Studies of industrial learning-by-doing (or impact of research and development [R&D] and spillovers from other industries) have found industries tend to improve with production volume; the resulting learning curves can be used to estimate future improvement based on historical trends. The effects of learning curves saturate, declining as the volume of production increases. In the Transportation Annual Technology Baseline (ATB), learning effects are considered for both vehicles and fuels. 

For vehicles, the threshold for high volume is 100,000–500,000 units/year, depending on vehicle component, as assumed by James et al. (James et al., 2023). Above this threshold, additional volume of vehicle production is assumed not to affect modeled vehicle price. This threshold is a small fraction of light-duty vehicle sales in the United States. In the light-duty market, hybrid, plug-in-hybrid, and battery electric vehicles (BEVs) have already reached this threshold as of 2022 and are therefore assumed to be manufactured at high volume. We also assume medium- and heavy-duty hybrid, plug-in hybrid, and BEVs benefit from the economies of scale achieved by light-duty BEVs. Battery assumptions in the Autonomie model refer to the International Council on Clean Transportation (ICCT) E-Truck Virtual Teardown Study (ICCT, 2021) for the difference in the Base Year costs (Islam et al., 2023). Not all powertrains may reach high production volume if certain powertrains appeal to the same, smaller consumer segment.
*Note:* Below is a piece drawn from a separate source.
-- ==== Sys2Proof/Laws/Exec.lean ====
section
/-! SUPPORT. The arms of exec, one equation for each constructor: a proof rewrites with the one it needs and never
unfolds exec. -/
namespace Sys2Proof.Machine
Notably, fuel cell electric vehicles are assumed to be produced at low volumes and their costs include a low production volume cost multiplier that decays with increasing assumed production volume. Vehicle assumptions in the Autonomie model are adjusted to reflect U.S. Department of Energy (DOE) National Clean Hydrogen Strategy and Roadmap values (DOE, 2022) (Islam et al., 2023). The details are discussed previously in the definition for Fuel Cell Electric Vehicles

For fuels, we specify high or low volume of production of the specific fuel pathway; see Fuel Scenarios.

References

The following references are specific to this page; for all references in this ATB, see References.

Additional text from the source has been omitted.